Occasionally, I get this error when uploading:

2025-08-01 14:46:52,338 - WARNING - Error uploading at offset=None since begin_offset=None: HTTPError: 412 Client Error: Precondition Failed for url: https://rupload.facebook.com/mapillary_public_uploads/mly_tools_3e70a8cff2214740b9f8aab0b38c2791.jpg
2025-08-01 14:46:52,339 - INFO    - Retrying in 0 seconds (1/200)

However, overall the affected sequences continue to complete.

@GITNE Thank you for the excellent feedback and suggestions — they are very helpful for us to keep improving our tools. All your suggestions make sense to me, and some are already on our roadmap

Do not open and establish a separate TCP/HTTPS connection per image file.

Yes, this is going to be my next optimization. It’s going to be some work though as we need to find a way to share HTTP sessions among multiple uploads (also make sure resumes and retries and so on continue to work). I think it very doable and looks promising. Once it’s there, I’d expect uploading to be even more reliable with less connections (or upload workers). cc @boris @nikola.

For example, although I am on a 1 Gbps fiber link, I had to set MAPILLARY_TOOLS_MAX_IMAGE_UPLOAD_WORKERS to 8 for my machine’s network stack not to get overburdened.

The default # of upload worker 64 is an empirical number from my test environments that starts to saturate the bandwidth. Per your comment it feels not easy to find a constant for all network environments. Let’s see if the Keep-Alive optimization can help us reduce the default # of workers to 32 or 16. If not, we will see if we can find a dynamic way to increase/decrease workers? Another good point to expose the envvar as a CLI param for user to adjust the bandwidth usage.

Orthogonality remains a key design principle for usability and clarity

Yes we are aware of the challenges. In H2 we are planning to improve the CLI’s UI/UX including redesigning these envvars and CLI params. Stay tuned.

Enable the --skip_subfolders option with the upload command.

That’s a good point. Let’s leave it for v0.15 as it’s a breaking change.

Unexpectedly, using the --verbose option on the process command basically silences output when correlating GPX tracks to images in the final write step.

Good callout. Fixing in the next version.

To make things even simpler, you do not actually need the --desc_path option with the upload command.

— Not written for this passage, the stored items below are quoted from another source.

/-- DOWN_FRAME on link 7 of a member (R406–R409, R413). The command it carries acts by its own row. -/
def downFrameOp (s0 : State) (f : DownFrame) : State :=
  let s := linkCodeErr s0 7 f.codeErrs.toNat
  if !casMember s || !casUp s 7 then s
  else if !f.crcOk then linkCount (s.modCas fun c => { c with lastDown := some f }) 7 0 true
  else
    let s1 := s.modCas fun c => { c with frameTb := s.tb, lastSeq := f.seq.toNat, cv := f.cv.toNat }
    let s2 := alignTb s1 f
    let s3 := if anyMirErr s2 f then s2 else s2.modCas fun c => { c with mirErr := false }
    let p := publishTb (f.stamp + 16 * s3.tb - 16 * s.tb)
    let s4 := { s3 with due := s3.due ++ [(p, Due.mirror f)], cas := { s3.cas with pubTb := p } }
    let out : DownFrame := { f with dly := ((s4.reg Reg.CAS_DL).toNat + 1024) % 2 ^ 24 }
    s4.modCas fun c => { c with lastDown := some out, lastUp := if casLast s4 then some (ownUp s4 f.seq) else c.lastUp }

/-- UP_FRAME_REPEAT: an up frame from downstream is repeated with the member's own record (R403, R407). -/
def upFrameRepeatOp (s0 : State) (f : UpFrame) : State :=
  let s := linkCodeErr s0 6 f.codeErrs.toNat
  if !casMember s || !casUp s 6 then s
  else if !f.crcOk then linkCount (s.modCas fun c => { c with lastUp := some f }) 6 0 true
  else
    let i := s.cas.role - 1
    match f.records[i]? with
    | some m =>
      if m.present then
        let s1 := s.modCas fun c => { c with roleDup := true, lastUp := some f }
        casTo (casEvent s1 ceRoleDup) .link
      else s.modCas fun c => { c with roleDup := false, lastUp := some { f with records := f.records.set i (ownRecord s) } }
    | none => s

/-! Commands on a member (R415–R421). -/

/-- The member acts on this command in this tb: 8 tb after it publishes the frame that carries it, and once (R415). -/
def casFresh (s : State) (c : CasCommand) (code : Nat) : Bool :=
  casMember s && c.code.toNat == code && s.cas.lastCseq != some c.cseq.toNat
  && s.cas.lastDown.map DownFrame.cmd == some c && decide (s.tb = s.cas.pubTb + 8)

def casTake (s : State) (c : CasCommand) : State := s.modCas fun x => { x with lastCseq := some c.cseq.toNat }

def casAck (s : State) (c : CasCommand) : State := casAnswer s c.cseq.toNat none

def casNack (s : State) (c : CasCommand) (cause : Nat) : State := casAnswer s c.cseq.toNat (some cause)

/-- FIX_PREP (R416). -/
def fixPrepOp (s0 : State) (c : CasCommand) : State :=
  if !casFresh s0 c 1 then s0 else
  let s := casTake s0 c
  let k := c.fixCh.val
  if fixPendingNow s k then casNack s c 2
  else if c.kind.val ≥ 2 then
    if (List.range 8).any fun n => spkMirrors s n && s.rf (Reg.CAS_MIR n) 2 0 == c.spk.val then
      casAck ((setPoint s k .chain true).modCas fun x => { x with await := some c.fixCh }) c
    else casNack s c 6
  else casAck (fixArmPoint s k 1 0 c.lo c.hi 1 true) c

/-- FIX_TIME (R418). -/
def fixTimeOp (s0 : State) (c : CasCommand) : State :=
  if !casFresh s0 c 2 then s0 else
  let s := casTake s0 c
  let k := c.fixCh.val
  if s.cas.await = some c.fixCh then
    let late := passed s.tb (join64 c.lo c.hi)
    let s1 := casAck (fixArmPoint (s.modCas fun x => { x with await := none }) k 1 0 c.lo c.hi 1 true) c
    if late then casEvent (s1.modCas fun x => { x with lateFix := true }) ceLateFix
    else s1.modCas fun x => { x with lateFix := false }
  else casAck s c

/-- FIX_CANCEL acts as FIXk_CTL.CANCEL (R417). -/
def fixCancelCmdOp (s0 : State) (c : CasCommand) : State :=
  if !casFresh s0 c 3 then s0 else casAck (fixCancel (casTake s0 c) c.fixCh.val) c

/-- FMT_PREP is a request of the member's own (R420); its answer follows the preparation. -/
def fmtPrepOp (s0 : State) (c : CasCommand) : State :=
  if !casFresh s0 c 4 then s0 else
  let s := casTake s0 c
  let f := c.newFmt.val
  let cause := fmtCause s f c.fixCh.val false true
  if cause != 0 then casNack (fmtRefuse s f c.fixCh.val cause) c cause else fmtAccept s f c.fixCh false false true

/-- FMT_ABANDON (R420). -/
def fmtAbandonOp (s0 : State) (c : CasCommand) : State :=
  if !casFresh s0 c 5 then s0 else
  let s := casTake s0 c
  casAck (if s.boot.chained then abandonChange s else s) c

/-- The master's calendar has converted a chain point to T: FIX_TIME goes out (R418). -/
def sendFixTime (s : State) (k t : Nat) : State :=
  (casSend s { noCommand with code := 2, fixCh := Fin.ofNat 4 k, lo := lo32 t, hi := hi32 t }).modCas fun x => { x with splitT := some t }

/-- LINK_LOSS with its consequences for the chain (R239, R411, R421). -/
def linkLossAll (s : State) (n : Nat) (lockLost : Bool) : State := casLinkNote s (linkLossOp s n lockLost)

end Sys2Proof.Machine
end

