-- ==== Sys2Proof/Machine/ExecEngine.lean ====
section
/-! DEFINITION. Enlarger engines: instructions, threads and their commands (chapter 5). -/

namespace Sys2Proof.Machine

/-- A write of the thread's control register that keeps its configuration; a master that is not secure carries no 1 in the
secure fields (R164, R205, R375). -/
def tctlCmd (s : State) (m : Master) (t : Nat) (bit : Nat) : State :=
  writeReg s m (Reg.ENL_TCTL (t / 4) (t % 4)) (setBit (tctl s t &&& (if masterSecure (masterNow s m) then 0xFF010120 else 0x120)) bit)

/-- ADD (R182). -/
def execAdd (t : Fin 64) (rd ra rb : Reg5) (s : State) : Host.Outcome State Fault Refusal :=
  .next (engIssue s t (.alu .add rd ra rb))

/-- SUB (R182). -/
def execSub (t : Fin 64) (rd ra rb : Reg5) (s : State) : Host.Outcome State Fault Refusal :=
  .next (engIssue s t (.alu .sub rd ra rb))

/-- SLL (R182). -/
def execSll (t : Fin 64) (rd ra rb : Reg5) (s : State) : Host.Outcome State Fault Refusal :=
  .next (engIssue s t (.alu .sll rd ra rb))

/-- SRL (R182). -/
def execSrl (t : Fin 64) (rd ra rb : Reg5) (s : State) : Host.Outcome State Fault Refusal :=
  .next (engIssue s t (.alu .srl rd ra rb))

/-- SRA (R182). -/
def execSra (t : Fin 64) (rd ra rb : Reg5) (s : State) : Host.Outcome State Fault Refusal :=
  .next (engIssue s t (.alu .sra rd ra rb))

/-- SLT (R182). -/
def execSlt (t : Fin 64) (rd ra rb : Reg5) (s : State) : Host.Outcome State Fault Refusal :=
  .next (engIssue s t (.alu .slt rd ra rb))

/-- SLTU (R182). -/
def execSltu (t : Fin 64) (rd ra rb : Reg5) (s : State) : Host.Outcome State Fault Refusal :=
  .next (engIssue s t (.alu .sltu rd ra rb))

/-- MIN (R182). -/
def execMin (t : Fin 64) (rd ra rb : Reg5) (s : State) : Host.Outcome State Fault Refusal :=
  .next (engIssue s t (.alu .min rd ra rb))

/-- MAX (R182). -/
def execMax (t : Fin 64) (rd ra rb : Reg5) (s : State) : Host.Outcome State Fault Refusal :=
  .next (engIssue s t (.alu .max rd ra rb))

/-- MINU (R182). -/
def execMinu (t : Fin 64) (rd ra rb : Reg5) (s : State) : Host.Outcome State Fault Refusal :=
  .next (engIssue s t (.alu .minu rd ra rb))

/-- MAXU (R182). -/
def execMaxu (t : Fin 64) (rd ra rb : Reg5) (s : State) : Host.Outcome State Fault Refusal :=
  .next (engIssue s t (.alu .maxu rd ra rb))

/-- MUL (R182). -/
def execMul (t : Fin 64) (rd ra rb : Reg5) (s : State) : Host.Outcome State Fault Refusal :=
  .next (engIssue s t (.alu .mul rd ra rb))

/-- MULH (R182). -/
def execMulh (t : Fin 64) (rd ra rb : Reg5) (s : State) : Host.Outcome State Fault Refusal :=
  .next (engIssue s t (.alu .mulh rd ra rb))

/-- MULHU (R182). -/
def execMulhu (t : Fin 64) (rd ra rb : Reg5) (s : State) : Host.Outcome State Fault Refusal :=
  .next (engIssue s t (.alu .mulhu rd ra rb))

/-- AND (R182). -/
def execEngAnd (t : Fin 64) (rd ra rb : Reg5) (s : State) : Host.Outcome State Fault Refusal :=
  .next (engIssue s t (.alu .and rd ra rb))

/-- OR (R182). -/
def execEngOr (t : Fin 64) (rd ra rb : Reg5) (s : State) : Host.Outcome State Fault Refusal :=
  .next (engIssue s t (.alu .or rd ra rb))

/-- XOR (R182). -/
def execEngXor (t : Fin 64) (rd ra rb : Reg5) (s : State) : Host.Outcome State Fault Refusal :=
  .next (engIssue s t (.alu .xor rd ra rb))

/-- DIV (R183). -/
def execDiv (t : Fin 64) (rd ra rb : Reg5) (s : State) : Host.Outcome State Fault Refusal :=
  .next (engIssue s t (.divide .div rd ra rb))

/-- DIVU (R183). -/
def execDivu (t : Fin 64) (rd ra rb : Reg5) (s : State) : Host.Outcome State Fault Refusal :=
  .next (engIssue s t (.divide .divu rd ra rb))

/-- REM (R183). -/
def execRem (t : Fin 64) (rd ra rb : Reg5) (s : State) : Host.Outcome State Fault Refusal :=
  .next (engIssue s t (.divide .rem rd ra rb))

/-- REMU (R183). -/
def execRemu (t : Fin 64) (rd ra rb : Reg5) (s : State) : Host.Outcome State Fault Refusal :=
  .next (engIssue s t (.divide .remu rd ra rb))

/-- ADDI (R184). -/
def execAddi (t : Fin 64) (rd ra : Reg5) (i : BitVec 16) (s : State) : Host.Outcome State Fault Refusal :=
  .next (engIssue s t (.imm .addi rd ra i))

/-- ANDI (R184). -/
def execAndi (t : Fin 64) (rd ra : Reg5) (i : BitVec 16) (s : State) : Host.Outcome State Fault Refusal :=
  .next (engIssue s t (.imm .andi rd ra i))

/-- ORI (R184). -/
def execOri (t : Fin 64) (rd ra : Reg5) (i : BitVec 16) (s : State) : Host.Outcome State Fault Refusal :=
  .next (engIssue s t (.imm .ori rd ra i))

/-- XORI (R184). -/
def execXori (t : Fin 64) (rd ra : Reg5) (i : BitVec 16) (s : State) : Host.Outcome State Fault Refusal :=
  .next (engIssue s t (.imm .xori rd ra i))

/-- CMPI (R184). -/
def execCmpi (t : Fin 64) (ra : Reg5) (i : BitVec 16) (s : State) : Host.Outcome State Fault Refusal :=
  .next (engIssue s t (.imm .cmpi 0 ra i))

/-- LUI (R184). -/
def execLui (t : Fin 64) (rd : Reg5) (i : BitVec 16) (s : State) : Host.Outcome State Fault Refusal :=
  .next (engIssue s t (.imm .lui rd 0 i))

/-- SLLI (R184). -/
def execSlli (t : Fin 64) (rd ra : Reg5) (sh : Fin 32) (s : State) : Host.Outcome State Fault Refusal :=
  .next (engIssue s t (.shift .slli rd ra sh))

/-- SRLI (R184). -/
def execSrli (t : Fin 64) (rd ra : Reg5) (sh : Fin 32) (s : State) : Host.Outcome State Fault Refusal :=
  .next (engIssue s t (.shift .srli rd ra sh))

/-- SRAI (R184). -/
def execSrai (t : Fin 64) (rd ra : Reg5) (sh : Fin 32) (s : State) : Host.Outcome State Fault Refusal :=
  .next (engIssue s t (.shift .srai rd ra sh))

/-- LDT (R171). -/
def execLdt (t : Fin 64) (rd ra : Reg5) (off : BitVec 16) (s : State) : Host.Outcome State Fault Refusal :=
  .next (engIssue s t (.trayLoad .w rd ra off))

/-- LD (R172). -/
def execLd (t : Fin 64) (rd ra : Reg5) (off : BitVec 16) (s : State) : Host.Outcome State Fault Refusal :=
  .next (engIssue s t (.load .w rd ra off))

/-- LDTH (R171). -/
def execLdth (t : Fin 64) (rd ra : Reg5) (off : BitVec 16) (s : State) : Host.Outcome State Fault Refusal :=
  .next (engIssue s t (.trayLoad .h rd ra off))

/-- LDH (R172). -/
def execLdh (t : Fin 64) (rd ra : Reg5) (off : BitVec 16) (s : State) : Host.Outcome State Fault Refusal :=
  .next (engIssue s t (.load .h rd ra off))

/-- LDTHU (R171). -/
def execLdthu (t : Fin 64) (rd ra : Reg5) (off : BitVec 16) (s : State) : Host.Outcome State Fault Refusal :=
  .next (engIssue s t (.trayLoad .hu rd ra off))

/-- LDHU (R172). -/
def execLdhu (t : Fin 64) (rd ra : Reg5) (off : BitVec 16) (s : State) : Host.Outcome State Fault Refusal :=
  .next (engIssue s t (.load .hu rd ra off))

/-- LDTB (R171). -/
def execLdtb (t : Fin 64) (rd ra : Reg5) (off : BitVec 16) (s : State) : Host.Outcome State Fault Refusal :=
  .next (engIssue s t (.trayLoad .b rd ra off))

/-- LDB (R172). -/
def execLdb (t : Fin 64) (rd ra : Reg5) (off : BitVec 16) (s : State) : Host.Outcome State Fault Refusal :=
  .next (engIssue s t (.load .b rd ra off))

/-- LDTBU (R171). -/
def execLdtbu (t : Fin 64) (rd ra : Reg5) (off : BitVec 16) (s : State) : Host.Outcome State Fault Refusal :=
  .next (engIssue s t (.trayLoad .bu rd ra off))

/-- LDBU (R172). -/
def execLdbu (t : Fin 64) (rd ra : Reg5) (off : BitVec 16) (s : State) : Host.Outcome State Fault Refusal :=
  .next (engIssue s t (.load .bu rd ra off))

/-- STT (R171). -/
def execStt (t : Fin 64) (rd ra : Reg5) (off : BitVec 16) (s : State) : Host.Outcome State Fault Refusal :=
  .next (engIssue s t (.trayStore .w rd ra off))

/-- ST (R172). -/
def execSt (t : Fin 64) (rd ra : Reg5) (off : BitVec 16) (s : State) : Host.Outcome State Fault Refusal :=
  .next (engIssue s t (.store .w rd ra off))

/-- STTH (R171). -/
def execStth (t : Fin 64) (rd ra : Reg5) (off : BitVec 16) (s : State) : Host.Outcome State Fault Refusal :=
  .next (engIssue s t (.trayStore .h rd ra off))

/-- STH (R172). -/
def execSth (t : Fin 64) (rd ra : Reg5) (off : BitVec 16) (s : State) : Host.Outcome State Fault Refusal :=
  .next (engIssue s t (.store .h rd ra off))

/-- STTB (R171). -/
def execSttb (t : Fin 64) (rd ra : Reg5) (off : BitVec 16) (s : State) : Host.Outcome State Fault Refusal :=
  .next (engIssue s t (.trayStore .b rd ra off))

/-- STB (R172). -/
def execStb (t : Fin 64) (rd ra : Reg5) (off : BitVec 16) (s : State) : Host.Outcome State Fault Refusal :=
  .next (engIssue s t (.store .b rd ra off))

/-- B_COND (R180). -/
def execBCond (t : Fin 64) (cond : Fin 16) (off : BitVec 16) (s : State) : Host.Outcome State Fault Refusal :=
  .next (engIssue s t (.bcond cond off))

/-- JAL (R186). -/
def execJal (t : Fin 64) (rd : Reg5) (tgt : BitVec 12) (s : State) : Host.Outcome State Fault Refusal :=
  .next (engIssue s t (.jal rd tgt))

/-- JALR (R186). -/
def execJalr (t : Fin 64) (rd ra : Reg5) (s : State) : Host.Outcome State Fault Refusal := .next (engIssue s t (.jalr rd ra))

/-- WAIT (R168). -/
def execWait (t : Fin 64) (rd : Reg5) (mask : BitVec 16) (s : State) : Host.Outcome State Fault Refusal :=
  .next (engIssue s t (.wait rd mask))

/-- CARM (R188). -/
def execCarm (t : Fin 64) (rd ra : Reg5) (s : State) : Host.Outcome State Fault Refusal := .next (engIssue s t (.carm rd ra))

/-- CCAN (R188). -/
def execCcan (t : Fin 64) (rd ra : Reg5) (s : State) : Host.Outcome State Fault Refusal := .next (engIssue s t (.ccan rd ra))

/-- POS (R190). -/
def execPos (t : Fin 64) (rd : Reg5) (n : Unit3) (s : State) : Host.Outcome State Fault Refusal :=
  .next (engIssue s t (.pos rd n))

/-- SPKR (R190). -/
def execSpkr (t : Fin 64) (rd : Reg5) (n : Unit3) (sel : Fin 16) (s : State) : Host.Outcome State Fault Refusal :=
  .next (engIssue s t (.spkr rd n sel))

/-- P2T (R191). -/
def execP2t (t : Fin 64) (rd ra : Reg5) (n : Unit3) (s : State) : Host.Outcome State Fault Refusal :=
  .next (engIssue s t (.p2t rd ra n))

/-- T2P (R192). -/
def execT2p (t : Fin 64) (rd ra : Reg5) (n : Unit3) (s : State) : Host.Outcome State Fault Refusal :=
  .next (engIssue s t (.t2p rd ra n))

/-- PDIST (R193). -/
def execPdist (t : Fin 64) (rd ra rb : Reg5) (n : Unit3) (s : State) : Host.Outcome State Fault Refusal :=
  .next (engIssue s t (.pdist rd ra rb n))

/-- CAP (R194). -/
def execCap (t : Fin 64) (rd : Reg5) (ch : Fin 128) (s : State) : Host.Outcome State Fault Refusal :=
  .next (engIssue s t (.cap rd ch))

/-- SNAP (R195). -/
def execSnap (t : Fin 64) (rd ra : Reg5) (mode k : Fin 4) (s : State) : Host.Outcome State Fault Refusal :=
  .next (engIssue s t (.snap rd ra mode k))

/-- SNREL (R195). -/
def execSnrel (t : Fin 64) (s : State) : Host.Outcome State Fault Refusal := .next (engIssue s t .snrel)

/-- FIXARM (R197). -/
def execFixarm (t : Fin 64) (rd ra : Reg5) (k kind : Fin 4) (u : Unit3) (s : State) : Host.Outcome State Fault Refusal :=
  .next (engIssue s t (.fixarm rd ra k kind u))

/-- SEND (R170). -/
def execSend (t : Fin 64) (rd ra rb : Reg5) (s : State) : Host.Outcome State Fault Refusal :=
  .next (engIssue s t (.send rd ra rb))

/-- RECV (R170). -/
def execRecv (t : Fin 64) (rd : Reg5) (s : State) : Host.Outcome State Fault Refusal := .next (engIssue s t (.recv rd))

/-- MFS (R199). -/
def execMfs (t : Fin 64) (rd : Reg5) (sel : Fin 16) (s : State) : Host.Outcome State Fault Refusal :=
  .next (engIssue s t (.mfs rd sel))

/-- MTS (R199). -/
def execMts (t : Fin 64) (sel : Fin 16) (ra : Reg5) (s : State) : Host.Outcome State Fault Refusal :=
  .next (engIssue s t (.mts sel ra))

/-- FENCE (R174). -/
def execFence (t : Fin 64) (s : State) : Host.Outcome State Fault Refusal := .next (engIssue s t .fence)

/-- HALT (R200). -/
def execHalt (t : Fin 64) (s : State) : Host.Outcome State Fault Refusal := .next (engIssue s t .halt)

/-- FIXSEL (R196). -/
def execFixsel (t : Fin 64) (k : Fin 4) (st : Bool) (s : State) : Host.Outcome State Fault Refusal :=
  .next (engIssue s t (.fixsel k st))

/-- REC (R198). -/
def execEngRec (t : Fin 64) (ra : Reg5) (kind : Fin 64) (s : State) : Host.Outcome State Fault Refusal :=
  .next (engIssue s t (.record ra kind))

/-- FABRIC_ACCESS_COMPLETE (R173). -/
def execFabricAccessComplete (t : Fin 64) (s : State) : Host.Outcome State Fault Refusal :=
  .next (arbitrate (threadReq s t) s id fun s => fabricOp s t)

/-- THREAD_WAKE (R168). -/
def execThreadWake (t : Fin 64) (s : State) : Host.Outcome State Fault Refusal := .next (wakeOp s t.val)

/-- THREAD_WATCHDOG (R203). -/
def execThreadWatchdog (t : Fin 64) (s : State) : Host.Outcome State Fault Refusal := .next (watchdogOp s t.val)

/-- BREAKPOINT (R204). -/
def execBreakpoint (t : Fin 64) (s : State) : Host.Outcome State Fault Refusal := .next (breakpointOp s t.val)

/-- THREAD_START (R164). -/
def execThreadStart (m : Master) (t : Fin 64) (s : State) : Host.Outcome State Fault Refusal := .next (tctlCmd s m t.val 0)

/-- THREAD_STOP (R164). -/
def execThreadStop (m : Master) (t : Fin 64) (s : State) : Host.Outcome State Fault Refusal := .next (tctlCmd s m t.val 1)

/-- STEP (R205). -/
def execStep (m : Master) (t : Fin 64) (s : State) : Host.Outcome State Fault Refusal := .next (tctlCmd s m t.val 2)

/-- DBELL (R167). -/
def execDbell (m : Master) (t : Fin 64) (s : State) : Host.Outcome State Fault Refusal := .next (tctlCmd s m t.val 3)

/-- CLR_EV (R167). -/
def execClrEv (m : Master) (t : Fin 64) (s : State) : Host.Outcome State Fault Refusal := .next (tctlCmd s m t.val 4)

/-- CLR_ECC (R162). -/
def execClrEcc (m : Master) (e : Fin 16) (s : State) : Host.Outcome State Fault Refusal :=
  .next (writeReg s m (Reg.ENL_CTL e.val) (setBit (s.reg (Reg.ENL_CTL e.val) &&& (if masterSecure (masterNow s m) then 0x1FFF0001 else 1)) 1))

/-- ENGINE_DISABLE (R207). -/
def execEngineDisable (m : Master) (e : Fin 16) (w : Word) (s : State) : Host.Outcome State Fault Refusal :=
  .next (writeReg s m (Reg.ENL_CTL e.val) (clearBit w 0))

/-- TMSG_WRITE (R170). -/
def execTmsgWrite (m : Master) (t : Fin 64) (w : Word) (s : State) : Host.Outcome State Fault Refusal :=
  .next (writeReg s m (Reg.ENL_TMSG (t.val / 4) (t.val % 4)) w)

/-- WINDOW_ACCESS (R175). -/
def execWindowAccess (m : Master) (e : Fin 16) (off : Fin 512) (wr : Option Word)
    (s : State) : Host.Outcome State Fault Refusal :=
  .next (arbitrate (busReq s m (windowAddr e off) .b4 wr) s heldOff fun s =>
    match wr with | none => readReg s m (windowAddr e off) | some w => writeReg s m (windowAddr e off) w)

/-- WORK_REGISTER_WRITE (R206). -/
def execWorkRegisterWrite (m : Master) (t : Fin 64) (r : Option Reg5) (w : Word) (s : State) : Host.Outcome State Fault Refusal :=
  .next (match r with | some r => writeReg s m (Reg.ENL_W (t.val / 4) (32 * (t.val % 4) + r.val)) w | none => writeReg s m (Reg.ENL_TPC (t.val / 4) (t.val % 4)) w)

/-- DIVIDER_FREE (R183). -/
def execDividerFree (e : Fin 16) (s : State) : Host.Outcome State Fault Refusal := .next (dividerFreeOp s e)

end Sys2Proof.Machine
end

In some cases, users need to upload just a subset of files extracted in the description JSON file, then upload import_path –desc_path=desc.json can be useful.

2 Likes

I see. Then I guess I have not figured out the proper reason for the --desc_path option. However, I would expect users to have to create subset description files in this case. Because the case you point out also suggests an additional caveat in that the upload command can create sequences too or enables sequence creation control besides the process command, which kind of muddles the whole process → upload command steps concept. But, maybe I am missing something?